Saturday, October 18, 2014

The fixed margin method or the two confidence interval method for obtaining the non-inferiority margin

For non-inferiority clinical trials, the key issue is to pre-specify the non-inferiority margin and the non-inferiority margin has to be based on the historical supporting data from the studies that compare the active control group with Placebo. If there are multiple historical studies comparing the active control group with Placebo, meta analysis will need to be performed. From the meta analysis, the point estimate and the 95% confidence interval will be obtained.

As indicated in FDA’s guidance "Non-Inferiority Clinical Trials", there are essentially two approaches to derive the non-inferiority margin:

“Having established a reasonable assumption for the control agent’s effect in the NI study,  there are essentially two different approaches to analysis of the NI study, one called the fixed  margin method (or the two confidence interval method) and the other called the synthesis method. Both approaches are discussed in later sections of section IV and use the same data  from the historical studies and NI study, but in different ways.”

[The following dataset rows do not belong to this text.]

/-! ## Well-formed words: each check refuses an ill-formed one -/

theorem test_wellFormed_refuses_opcode_zero : wellFormedWord 0x00000000#32 = false := by decide
theorem test_wellFormed_refuses_opcode_eight : assignedOpcode 0x00000008#32 = false := by decide
theorem test_wellFormed_refuses_reserved_F8 : wellFormedWord 0x00000101#32 = false := by decide
theorem test_wellFormed_refuses_reserved_bit_13 : wellFormedWord 0x00002006#32 = false := by decide
theorem test_wellFormed_refuses_reserved_bit_16 : wellFormedWord 0x00010002#32 = false := by decide
theorem test_wellFormed_takes_the_highest_operands :
    wellFormedWord 0xFFFF0001#32 = true ∧ wellFormedWord 0x00001F06#32 = true := by decide

/-! ## Decoding: words written out from the patterns of R106 -/

theorem test_decode_encrypt :
    decode 0b10101011110011010000000000000001#32 = .ok (.encrypt 0xABCD#16) := by decide
theorem test_decode_genCodebook : decode 0b00000000000000000000000000000010#32 = .ok .genCodebook := by decide
theorem test_decode_buildLat : decode 0b00000000000000000000000000000011#32 = .ok .buildLat := by decide
theorem test_decode_cbLoadBegin : decode 0b00000000000000000000000000000100#32 = .ok .cbLoadBegin := by decide
theorem test_decode_cbLoadEnd : decode 0b00000000000000000000000000000101#32 = .ok .cbLoadEnd := by decide
theorem test_decode_attackStep :
    decode 0b00000000000000000001001000000110#32 = .ok (.attackStep 0b0010#4 true) := by decide
theorem test_decode_validate : decode 0b00000000000000000000000000000111#32 = .ok .validate := by decide
/-- The bytes of 0x12340001 in memory order (R75). -/
theorem test_decodeBytes_little_endian :
    decodeBytes [0x01#8, 0x00#8, 0x34#8, 0x12#8] = .ok (.encrypt 0x1234#16) := by decide
theorem test_decodeTableWord :
    decodeTableWord 32 0x00001C06 = some (.attackStep 0b1100#4 true) ∧ decodeTableWord 32 0x00002006 = none := by
  decide

/-! ## Layers and operands (V1, R193) -/

theorem test_substitute : substitute resetConfig.sbox 0x0123#16 = 0x40C3#16 := by decide
theorem test_permute :
    permute resetConfig.pbox 0x1234#16 = 0x016A#16 ∧ permute resetConfig.pbox 0x00FF#16 = 0x3333#16 := by decide
theorem test_permuteInv : permuteInv resetConfig.pbox 0x3333#16 = 0x00FF#16 := by decide
/-- The rotation P-box of V2.2 pins the direction of PERM. -/
theorem test_permute_direction :
    permute ⟨0x87654321#32, 0x0FEDCBA9#32⟩ 0x8000#16 = 0x4000#16 := by decide
theorem test_spread : spread 0b1100#4 0xCF#8 = 0xCF00#16 ∧ spread 0b0101#4 0xCF#8 = 0x0C0F#16 := by decide

/-! ## One step of each command on the spec's vectors -/

/-- V2.1. -/
theorem test_encrypt :
    (ran (.encrypt 0x1234#16) State.reset).map (fun t => (t.encResult, readWindow 0x0C#8 t, readWindow 0x08#8 t)) =
      some (0x39F7#16, 0x01000000#32, 0x02#32) := by decide
/-- V4: PBOX[1] = 0. -/
theorem test_encrypt_invalid_permutation :
    (landing (exec (.encrypt 0x0000#16) (writeWindow 0x30#8 0xD951C800#32 State.reset))).map
      (fun t => (t.encResult, t.err.code, t.err.info)) = some (0x0000#16, .invalidPermutation, 4#16) := by decide
/-- V3. -/
theorem test_genCodebook :
    (ran .genCodebook State.reset).map
      (fun t => (t.cb.get 0x0001#16, t.cb.get 0x6868#16, t.cb.get 0xFFFF#16, readWindow 0x08#8 t)) =
      some (0x589B#16, 0x0000#16, 0xDA8B#16, 0x06#32) := by decide +kernel
/-- V5.1: the row and column order, and the signs. -/
theorem test_buildLat :
    (ran .buildLat State.reset).map
      (fun t => ((latEntry t 2#4 7#4).toInt, (latEntry t 1#4 13#4).toInt, (latEntry t 13#4 1#4).toInt,
        readWindow 0x08#8 t)) = some (6, -4, 0, 0x0A#32) := by decide
/-- V5.2: the entry -8 through the port. -/
theorem test_latData :
    (ran .buildLat State.reset).map (fun t => readWindow 0xA4#8 (writeWindow 0xA0#8 0xBE#32 t)) =
      some 0xFFFFFFF8#32 := by decide
/-- V6. -/
theorem test_cbLoadBegin :
    (ran .cbLoadBegin State.reset).map (fun t => (readWindow 0x08#8 t, readWindow 0x0C#8 t)) =
      some (0x12#32, 0x04000000#32) := by decide

/-- A load with the records of V6's order fault. -/
def misordered : Option State :=
  (ran .cbLoadBegin State.reset).map fun t =>
    [0x00000000#32, 0x00010001#32, 0x00030003#32, 0x00020002#32].foldl (fun u w => writeWindow 0xB8#8 w u) t

/-- V6: sub 3, INFO 2, and CB_LOAD_STAT. -/
theorem test_cbLoadEnd :
    (misordered.bind (ran .cbLoadEnd)).map (fun t => (readWindow 0x0C#8 t, readWindow 0xBC#8 t, readWindow 0x08#8 t)) =
      some (0x05000233#32, 0x02000002#32, 0x02#32) := by decide
/-- V6: sub 5. -/
theorem test_cbLoadEnd_without_a_load :
    (ran .cbLoadEnd State.reset).map (fun t => readWindow 0x0C#8 t) = some 0x05000053#32 := by decide
/-- V7.8: the S-box check comes before the codebook check. -/
theorem test_attackStep_check_order :
    (landing (exec (.attackStep 0#4 false) (writeWindow 0x20#8 0x9AB83C44#32 State.reset))).map
      (fun t => (t.err.code, t.err.sub, t.err.info)) = some (.invalidSbox, 1#4, 0#16) := by decide
/-- V7.4: the decision from the 16 counts the vector lists. -/
theorem test_attackStep_decision :
    let t := decideStep 0b0010#4 true
      [31200, 32592, 33232, 30792, 32704, 32480, 34800, 32832, 36864, 32640, 32512, 34544, 33136, 30528, 30936, 32496]
      { State.reset with atkThresh := 3000#16, knownVal := 0xCF00#16, knownMask := 0xFF00#16 }
    (atkStatusWord t.atkStatus, t.atkWinner, t.atkBestDev, t.knownVal, t.knownMask) =
      (0x00010025#32, 0x08#8, 0x00001000#32, 0xCF80#16, 0xFFF0#16) := by decide +kernel
/-- V4.1. -/
theorem test_validate :
    (ran .validate State.reset).map (fun t => readWindow 0x0C#8 t) = some 0x07000000#32 := by decide
/-- V4: SBOXI[0] and SBOXI[1] swapped. -/
theorem test_validate_inverse_mismatch :
    (landing (exec .validate (writeWindow 0x28#8 0xBCD03A1F#32 State.reset))).map
      (fun t => (t.err.code, t.err.sub, t.err.info)) = some (.invalidSbox, 3#4, 1#16) := by decide
/-- V8. -/
theorem test_illegal_word :
    (landing (step (State.reset.withFetchWord 32 0x00010002))).map (fun t => readWindow 0x0C#8 t) =
      some 0x02000226#32 := by decide

/-- The host notation: P4's record value, (p << 16) OR c. -/
theorem test_hostExpr :
    (HostExpr.or (.shl (.name 0) (.num 16)) (.name 1)).eval [(0, 3), (1, 5)] = some 0x30005 := by decide

/-- P4's first access: the word a RUN writes. -/
theorem test_hostStatement :
    ((HostRun.start State.reset (runCommand .genCodebook 0 0)).statement).map (·.machine.hostQueue) =
      some [.write 0x10#8 .word 0xF#4 0x00000002#32] := by decide

/-! ## Witnesses: for each statement with hypotheses, a state and operands that meet them, clause by clause -/

/-- The reset state with the host's next input. -/
def facing (a : HostAction) : State := { State.reset with hostQueue := [a] }

/-- The reset state with one configuration register rewritten. -/
def with0x (off : BitVec 8) (v : Word) : State := writeWindow off v State.reset

theorem witness_DecodeOfEncodedCommand : (Instr.encrypt 0xFFFF#16).wellFormed = true := by decide

theorem witness_DecodedWordIsItsEncoding : decode 0xFFFF0001#32 = .ok (.encrypt 0xFFFF#16) := by decide

theorem witness_DecodeClassifiesEveryWord :
    assignedOpcode 0x00000008#32 = false ∧
    (assignedOpcode 0x00002006#32 = true ∧ wellFormedWord 0x00002006#32 = false) ∧
    wellFormedWord 0x00001F06#32 = true := by decide

theorem witness_StepRunsTheCommandInFlight :
    ∃ s : State, s.busy = true ∧ s.remaining ≤ 1 ∧ s.hostQueue.head? ≠ some .reset ∧
      Instr.validate.wellFormed = true ∧ decode s.cmdPending = .ok .validate :=
  ⟨flying 0x00000007#32 1 (facing .idle), by decide⟩

theorem witness_IllegalWordEndsInIllegalCommand :
    assignedOpcode (flying 0x00000008#32 1 State.reset).cmdPending = false ∧
    (assignedOpcode (flying 0x00002006#32 1 State.reset).cmdPending = true ∧
      wellFormedWord (flying 0x00002006#32 1 State.reset).cmdPending = false) ∧
    wellFormedWord (flying 0x00001F06#32 1 State.reset).cmdPending = true := by decide

theorem witness_StepPerformsTheNextAccess :
    ∃ s : Nat → HostAction → State, ∀ n a, ((s n a).busy = true → 1 < (s n a).remaining) ∧
      (s n a).hostQueue = a :: [] :=
  ⟨fun n a => flying 0x00000007#32 (n + 2) (facing a), fun _ _ => ⟨fun _ => by simp [flying], rfl⟩⟩

theorem witness_CmdWriteIssuesTheWordOnlyWhileIdle :
    State.reset.busy = false ∧ (flying 0x00000007#32 2 State.reset).busy = true := by decide

/-- For every number of engine steps, the first and the largest included. -/
theorem witness_EveryAcceptedCommandCompletes :
    ∃ s : Nat → State, ∀ n, (s n).busy = true ∧ (s n).remaining = n + 1 ∧ HostAction.reset ∉ (s n).hostQueue :=
  ⟨fun n => flying 0x00000002#32 (n + 1)
      { State.reset with hostQueue := [.write 0x08#8 .word 0xF#4 0x2#32, .read 0x08#8 .word, .idle] },
    fun _ => ⟨rfl, rfl, by simp [flying]⟩⟩

theorem witness_ResetGivesEveryRegisterItsResetValue :
    ∃ s : State, s.hostQueue = .reset :: [.idle] ∧ s.busy = true :=
  ⟨flying 0x00000002#32 1 { State.reset with hostQueue := [.reset, .idle] }, by decide⟩

theorem witness_EngineTickChangesNothingVisible :
    ∃ s t : State, (s.busy = true ∧ 1 < s.remaining ∧ s.hostQueue = []) ∧ t.busy = false ∧ t.hostQueue = [] :=
  ⟨flying 0x00000007#32 2 State.reset, State.reset, by decide⟩

theorem witness_InputsAreStableWhileBusy :
    ∃ s : State, s.busy = true ∧ 1 < s.remaining ∧ s.hostQueue.head? ≠ some .reset :=
  ⟨flying 0x00000002#32 2 (facing (.write 0x40#8 .word 0xF#4 0#32)), by decide⟩

theorem witness_IllegalAccessChangesNothing :
    (0x42#8).toNat % 4 ≠ 0 ∧ BusWidth.half ≠ .word ∧ (0x7#4) ≠ 0xF#4 ∧ (0xFC#8).toNat % 4 = 0 := by decide

theorem witness_WritesWhileBusyAreDropped :
    (flying 0x00000007#32 2 State.reset).busy = true ∧
    ((0x00#8).toNat % 4 = 0 ∧ (0x00#8) ≠ 0x04#8 ∧ (0x00#8) ≠ 0x08#8) ∧
    ((0xFC#8).toNat % 4 = 0 ∧ (0xFC#8) ≠ 0x04#8 ∧ (0xFC#8) ≠ 0x08#8) ∧
    (0x04#8).toNat % 4 = 0 ∧ (0x08#8).toNat % 4 = 0 := by decide

theorem witness_StatusWriteClearsOnlyItsW1cBits : State.reset.busy = false := by decide

theorem witness_RwRegisterReadsBackItsImplementedBits :
    State.reset.busy = false ∧ (Reg.ctrl, (0x1#32 : Word)) ∈ rwRegs ∧ (Reg.cbIdx, (0xFFFF#32 : Word)) ∈ rwRegs ∧
      (rwWritten 0xFFFF1FE5#32 State.reset).map Prod.fst = rwRegs.map Prod.fst ∧
      (7#4).toNat < 8 ∧ 8 ≤ (8#4).toNat := by
  decide

theorem witness_RegisterWriteLeavesTheOthers :
    State.reset.busy = false ∧ (Reg.sboxLo, (0xFFFFFFFF#32 : Word)) ∈ rwRegs ∧ Reg.cbLoadStat ≠ .sboxLo ∧
      Reg.cbLoadStat ∉ alsoChangedBy .sboxLo := by decide

theorem witness_SboxWriteClearsLatValid :
    State.reset.busy = false ∧ ((0x20#8) = 0x20#8 ∨ (0x20#8) = 0x24#8) ∧ ((0x24#8) = 0x20#8 ∨ (0x24#8) = 0x24#8) := by
  decide

theorem witness_ReadOnlyRegistersIgnoreWrites :
    Reg.id ∈ roRegs ∧ Reg.cbLoadStat ∈ roRegs ∧ State.reset.busy = false ∧
      (flying 0x00000007#32 2 State.reset).busy = true := by decide

theorem witness_ReservedOffsetsReadZeroAndIgnoreWrites :
    ((0x18#8).toNat % 4 = 0 ∧ (0x18#8) ∉ tableOffsets) ∧ ((0xFC#8).toNat % 4 = 0 ∧ (0xFC#8) ∉ tableOffsets) ∧
      State.reset.busy = false ∧ (flying 0x00000007#32 2 State.reset).busy = true := by decide

theorem witness_ReadsHaveNoSideEffect : State.reset.busy = false := by decide

theorem witness_BusyReadsOfTheWriteSet :
    ∃ s t : State, (s.busy = true ∧ decode s.cmdPending = .ok .genCodebook) ∧
      Reg.cbData ∈ writeSetRegs .genCodebook ∧
      (Reg.k1 ∉ writeSetRegs .genCodebook ∧ Reg.k1 ≠ .status) ∧
      t.busy = true ∧ decode t.cmdPending = .error .unassignedOpcode :=
  ⟨flying 0x00000002#32 1 State.reset, flying 0x00000000#32 1 State.reset, by decide⟩

theorem witness_DataPortsReadTheSelectedEntry :
    ∃ s : State, s.busy = false ∧ (s.cand.get 0xFF#8).inuse = true ∧ (s.cand.get 0x00#8).inuse = false :=
  ⟨{ State.reset with cand := Ram.tabulate 8 fun v => ⟨1#17, v.msb, false⟩ }, by decide⟩

/-- Every clause is met while idle, and while a command is in flight that writes neither the register nor the bit of STATUS: BUILD_LAT,
the last with CB_VALID read as it stands, and bit 31 of STATUS. -/
theorem witness_ErrReadsItsFields :
    (∀ r, ReadsCurrent State.reset r) ∧ (∀ b, StatusBitReadsCurrent State.reset b) ∧
    (∀ r ∈ [Reg.encResult, .atkStatus, .atkWinner, .atkBest, .atkBestDev, .cbLoadStat],
      ReadsCurrent (flying 0x00000003#32 2 State.reset) r) ∧
    ∀ b ∈ [0, 1, 2, 4, 5, 6, 31], StatusBitReadsCurrent (flying 0x00000003#32 2 State.reset) b := by
  have idle : State.reset.busy ≠ true := by decide
  refine ⟨fun _ h => absurd h idle, fun _ h => absurd h idle, fun r hr _ i hi => ?_, fun b hb _ i hi => ?_⟩
  all_goals
    obtain rfl : Instr.buildLat = i := by
      have : decode 0x00000003#32 = .ok .buildLat := by decide
      exact Except.ok.inj (this.symm.trans hi)
  · revert r; decide
  · revert b; decide

theorem witness_HostAddressesReachTheirOffsets :
    Config.spnBase + 256 < Config.spnBase ∨ Config.spnBase + 256 ≤ Config.spnBase + 256 := .inr (le_refl _)

/-- ATTACK_STEP without a codebook: the fatal error that R263 speaks of. -/
theorem witness_FatalErrorsArePrecise :
    ∃ t, exec (.attackStep 0#4 false) State.reset = .next t ∧ fatalOutcome t.err.code t.err.sub = true := by
  obtain ⟨t, ht⟩ := exec_answers_next (.attackStep 0#4 false) State.reset
  have h : (landing (exec (.attackStep 0#4 false) State.reset)).map
    (fun t => fatalOutcome t.err.code t.err.sub) = some true := by decide
  rw [ht] at h
  exact ⟨t, ht, by simpa [landing] using h⟩

theorem witness_CommandsLeaveTheHostsRegisters : ∃ t, exec .cbLoadBegin State.reset = .next t := ⟨_, rfl⟩

theorem witness_IrqFollowsDoneAndItsEnable :
    (∃ t, exec .cbLoadBegin State.reset = .next t) ∧
    (∃ t, completion (flying 0x00000004#32 1 State.reset) = .next t) ∧
    (0x2#32 : Word).getLsbD 1 = true ∧ State.reset.busy = false ∧
    { State.reset with done := true }.done = true ∧ (0x1#32 : Word).getLsbD 0 = true ∧
    (0x0#32 : Word).getLsbD 0 = false :=
  ⟨⟨_, rfl⟩, ⟨_, rfl⟩, by decide⟩

/-- From a state of the tests, the next state and what differs in it. -/
theorem differs {α : Type} {s : State} (f : State → α) (v : α) (h : (landing (step s)).map f = some v) (hv : v ≠ f s) :
    ∃ t, step s = .next t ∧ f t ≠ f s := by
  cases hs : step s with
  | next t => rw [hs] at h; exact ⟨t, rfl, by simpa [landing] using (Option.some.inj h) ▸ hv⟩
  | fault f => rw [hs] at h; simp [landing] at h
  | refused r => rw [hs] at h; simp [landing] at h

theorem witness_ErrChangesOnlyAtCompletion : ∃ s t : State, step s = .next t ∧ t.err ≠ s.err := by
  refine ⟨flying 0x00000008#32 1 State.reset, differs (·.err) ⟨.illegalCommand, 1#4, 8#16, 8#8⟩ ?_ ?_⟩ <;> decide

/-- The reset state with arrays of known contents. -/
def blank : State :=
  { State.reset with
    cb := Ram.tabulate 16 fun _ => 0#16
    lat := Ram.tabulate 8 fun _ => 0#5
    cand := Ram.tabulate 8 fun _ => ⟨0#17, false, false⟩ }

The guidance further explained the fixed margin method as:
 “in the fixed margin method, the margin M1 is based upon estimates of the effect of the active comparator in previously conducted studies, making any needed adjustments for changes in trial circumstances. The NI margin is then pre-specified and it is usually chosen as a margin smaller than M1 (i.e., M2), because it is usually felt that for an important endpoint a reasonable fraction of the effect of the control should be preserved. The NI study is successful if the results of the NI study rule out inferiority of the test drug to the control by the NI margin or more. It is referred to as a fixed margin analysis because the past studies comparing the drug with placebo are used to derive a single fixed value for M1, even though this value is based on results of placebo-controlled trials (one or multiple trials versus placebo) that have a point estimate and confidence interval for the comparison with placebo. The value typically chosen is the lower bound of the 95% CI (although this is potentially flexible) of a placebo-controlled trial or meta-analysis of trials. This value becomes the margin M1, after any adjustments needed for concerns about constancy. The fixed margin M1, or M2 if that is chosen as the NI margin, is then used as the value to be excluded for C-T in the NI study by ensuring that the upper bound of the 95% CI for C-T is < M1 (or M2). This 95% lower bound is, in one sense, a conservative estimate of the effect size shown in the historical experience. It is recognized, however, that although we use it as a “fixed” value, it is in fact a random variable, which cannot invariably be assumed to represent the active control effect in the NI study.”

Suppose we are planning to design a non-inferiority study to compare a new experimental thrombolytic agent the meta analysis of "Thrombolysis for acute ischaemicstroke"

“Thrombolytic therapy, mostly administered up to six hours after ischaemic stroke, significantly reduced the proportion of patients who were dead or dependent (modified Rankin 3 to 6) at three to six months after stroke (odds ratio (OR) 0.81, 95% confidence interval (CI) 0.72 to 0.90).”

(Existing Thrombolysis Agent) / Placebo = 0.90 (0.90 is the upper bound of 95% confidence interval)

1-0.90 = 0.10 is the treatment effect of Existing Thrombolysis Agent in reduction in patients with unfavorable outcome

If we plan to do a trial to compare the new thrombolytic agent with Existing Thrombolysis Agent and we would like to preserve 50% of the treatment effect of Existing Thrombolysis Agent, the non-inferiority margin would be calculated as:

(new thrombolytic agent / Placebo)               0.90 + 0.10/2
_____________________ __________ =    __ _______              =  1.06
(Existing Thrombolysis Agent / Placebo)               0.90

The non-inferiority margin would be 1.06.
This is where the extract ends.